История соперничества двух композиторов, их отталкивания и притяжения, хорошо проанализирована в биографии Сергея Прокофьева, написанной Игорем Вишневецким в серии «Жизнь замечательных людей» (М., «Молодая гвардия», 2009).
[3] «Стадия зеркала» в психоаналитической теории Жана Лакана. В четвертом цикле семинаров Лакан говорит, что «визуальная идентичность, данная в зеркальном отражении, обеспечивает воображаемую целостность опыту фрагментированного реального» методом аналогий.

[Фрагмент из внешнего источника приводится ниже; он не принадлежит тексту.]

-- ==== Sys2Proof/Machine/Dispatch.lean ====
section
/-! DEFINITION. The meaning of every command: one arm per constructor. -/

namespace Sys2Proof.Machine

/-- The effect of a command on everything but the queue. -/
def exec (i : Instr) (s : State) : Host.Outcome State Fault Refusal :=
  match i with
  | .powerApplied intact offSeconds lines => Sys2Proof.Machine.execPowerApplied intact offSeconds lines s
  | .resetAsserted => Sys2Proof.Machine.execResetAsserted s
  | .resetReleased heldSeconds lines => Sys2Proof.Machine.execResetReleased heldSeconds lines s
  | .restartWarmStart lines => Sys2Proof.Machine.execRestartWarmStart lines s
  | .analogSample ch current => Sys2Proof.Machine.execAnalogSample ch current s
  | .pulseAccepted input spans => Sys2Proof.Machine.execPulseAccepted input spans s
  | .primeComplete => Sys2Proof.Machine.execPrimeComplete s
  | .flowWhileStill => Sys2Proof.Machine.execFlowWhileStill s
  | .tagRead chars => Sys2Proof.Machine.execTagRead chars s
  | .tagFrameTimeout => Sys2Proof.Machine.execTagFrameTimeout s
  | .secondTick => Sys2Proof.Machine.execSecondTick s
  | .billingUnit category => Sys2Proof.Machine.execBillingUnit category s
  | .binTick => Sys2Proof.Machine.execBinTick s
  | .primeTimeout => Sys2Proof.Machine.execPrimeTimeout s
  | .bleedConfirmed => Sys2Proof.Machine.execBleedConfirmed s
  | .stopTimeout => Sys2Proof.Machine.execStopTimeout s
  | .breakPermitTimeout => Sys2Proof.Machine.execBreakPermitTimeout s
  | .writeSucceeds => Sys2Proof.Machine.execWriteSucceeds s
  | .writeProgramFailure => Sys2Proof.Machine.execWriteProgramFailure s
  | .eraseCompletion success => Sys2Proof.Machine.execEraseCompletion success s
  | .frameReceived octets => Sys2Proof.Machine.execFrameReceived octets s
  | .rxFrameTimeout => Sys2Proof.Machine.execRxFrameTimeout s
  | .transmitComplete => Sys2Proof.Machine.execTransmitComplete s
  | .unknownKind who kind payload => Sys2Proof.Machine.execUnknownKind who kind payload s
  | .readStatus who selector => Sys2Proof.Machine.execReadStatus who selector s
  | .readRecords who collection sel1 sel2 start count direction => Sys2Proof.Machine.execReadRecords who collection sel1 sel2 start count direction s
  | .restart who => Sys2Proof.Machine.execRestart who s
  | .setChannel who channel fullScale => Sys2Proof.Machine.execSetChannel who channel fullScale s
  | .setClock who time => Sys2Proof.Machine.execSetClock who time s
  | .readFieldLines who => Sys2Proof.Machine.execReadFieldLines who s
  | .setPump who pump displacement efficiency => Sys2Proof.Machine.execSetPump who pump displacement efficiency s
  | .setReturnMeter who weight => Sys2Proof.Machine.execSetReturnMeter who weight s
  | .setFlowBalance who minVolume totalPercent partialThreshold hysteresis gainThreshold => Sys2Proof.Machine.execSetFlowBalance who minVolume totalPercent partialThreshold hysteresis gainThreshold s
  | .setCirculationLimits who primeVolume primeTime stopTime bleedLimit flowCheck => Sys2Proof.Machine.execSetCirculationLimits who primeVolume primeTime stopTime bleedLimit flowCheck s
  | .startCirculation who mask => Sys2Proof.Machine.execStartCirculation who mask s
  | .stopCirculation who => Sys2Proof.Machine.execStopCirculation who s
  | .confirmStop who => Sys2Proof.Machine.execConfirmStop who s
  | .resetCirculation who => Sys2Proof.Machine.execResetCirculation who s
  | .pumpTest who pump => Sys2Proof.Machine.execPumpTest who pump s
  | .setSection who entry top bottom capacity => Sys2Proof.Machine.execSetSection who entry top bottom capacity s
  | .setLagGeometry who surface capacity spacing => Sys2Proof.Machine.execSetLagGeometry who surface capacity spacing s
  | .registerRod who id length status makeUps rotating => Sys2Proof.Machine.execRegisterRod who id length status makeUps rotating s
  | .delistRod who id => Sys2Proof.Machine.execDelistRod who id s
  | .placeRod who id destination => Sys2Proof.Machine.execPlaceRod who id destination s
  | .setRodStatus who id status => Sys2Proof.Machine.execSetRodStatus who id status s
  | .setRodLimits who rotating makeUps => Sys2Proof.Machine.execSetRodLimits who rotating makeUps s
  | .setDepthReference who bha offset => Sys2Proof.Machine.execSetDepthReference who bha offset s
  | .setOverpullLimit who limit => Sys2Proof.Machine.execSetOverpullLimit who limit s
  | .setJointLimits who target tolerance maximum detect timeout => Sys2Proof.Machine.execSetJointLimits who target tolerance maximum detect timeout s
  | .requestBreak who => Sys2Proof.Machine.execRequestBreak who s
  | .rackRod who destination => Sys2Proof.Machine.execRackRod who destination s
  | .cancelJoint who => Sys2Proof.Machine.execCancelJoint who s
  | .releaseJoint who => Sys2Proof.Machine.execReleaseJoint who s
  | .formation who cls => Sys2Proof.Machine.execFormation who cls s
  | .waterStrike who yield depth level => Sys2Proof.Machine.execWaterStrike who yield depth level s
  | .amendNote who index note => Sys2Proof.Machine.execAmendNote who index note s
  | .stageBands who count floors => Sys2Proof.Machine.execStageBands who count floors s
  | .stageFootageRow who cls rates => Sys2Proof.Machine.execStageFootageRow who cls rates s
  | .stageTimeRates who rates => Sys2Proof.Machine.execStageTimeRates who rates s
  | .stageMaterial who item unit price => Sys2Proof.Machine.execStageMaterial who item unit price s
  | .commitStage who trigger => Sys2Proof.Machine.execCommitStage who trigger s
  | .cancelStage who => Sys2Proof.Machine.execCancelStage who s
  | .setCategory who override => Sys2Proof.Machine.execSetCategory who override s
  | .drawMaterial who item quantity => Sys2Proof.Machine.execDrawMaterial who item quantity s
  | .clearIncident who slot => Sys2Proof.Machine.execClearIncident who slot s
  | .clearOverflow who => Sys2Proof.Machine.execClearOverflow who s
  | .setNoticeMask who mask => Sys2Proof.Machine.execSetNoticeMask who mask s
  | .openJob who number client well => Sys2Proof.Machine.execOpenJob who number client well s
  | .closeJob who force => Sys2Proof.Machine.execCloseJob who force s
  | .retryFiling who => Sys2Proof.Machine.execRetryFiling who s
  | .eraseTicket who slot => Sys2Proof.Machine.execEraseTicket who slot s
  | .discardTicket who => Sys2Proof.Machine.execDiscardTicket who s
  | .releaseStore who => Sys2Proof.Machine.execReleaseStore who s
  | .powerFails => Sys2Proof.Machine.execPowerFails s
  | .rxFramingError octets => Sys2Proof.Machine.execRxFramingError octets s
  | .rxLengthAbove240 length => Sys2Proof.Machine.execRxLengthAbove240 length s

end Sys2Proof.Machine
end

[4] Вспомним понятие «сшибки», заимствованное романистом Александром Беком для романа «Новое назначение» (1964) из терминологического арсенала физиолога Ивана Павлова: «Негативные последствия употребления централизованной власти проявляются в том, что автор называет „сшибками”. Это неизбежное столкновение человеческого фактора с машиной для воплощения директив в жизнь. Мелочи, на первый взгляд не заслуживающие особого внимания, перерастают в глобальную проблему. Младший брат (главного героя книги — Д. Б.) Онисимова погиб в лагерях как враг народа, при этом самого Онисимова назначают на высокую должность в правительстве. Эта и другие „сшибки” не дают покоя Онисимову до конца жизни, подтачивая здоровье. Наконец, заканчивающая книгу история изобретателя Головни, который так и не смог довести до массового производства передовой способ выплавки стали, столкнувшись с неумолимыми законами функционирования бюрократизированной системы…» (Википедия).
[5] Иосиф Бродский, «На смерть Жукова» (1974).
[6] У Александра Эткинда в книге «Кривое горе. Память
о непогребенных» (М., «Новое литературное обозрение», 2016, третье издание)
очень хорошо показано, что «Гамлет» и «Король Лир» Григория Козинцева появились
как реакция на «оттепель» и на конец ГУЛАГа. И что Гоша из «Москва слезам не
верит» — бывший сиделец, тогда как муж одной из подруг главной героини,
нашедший Гошу после судьбоносной размолвки, кагэбэшник: а иначе как бы он взял
вдруг да и нашел непонятно где затворника «Жору»?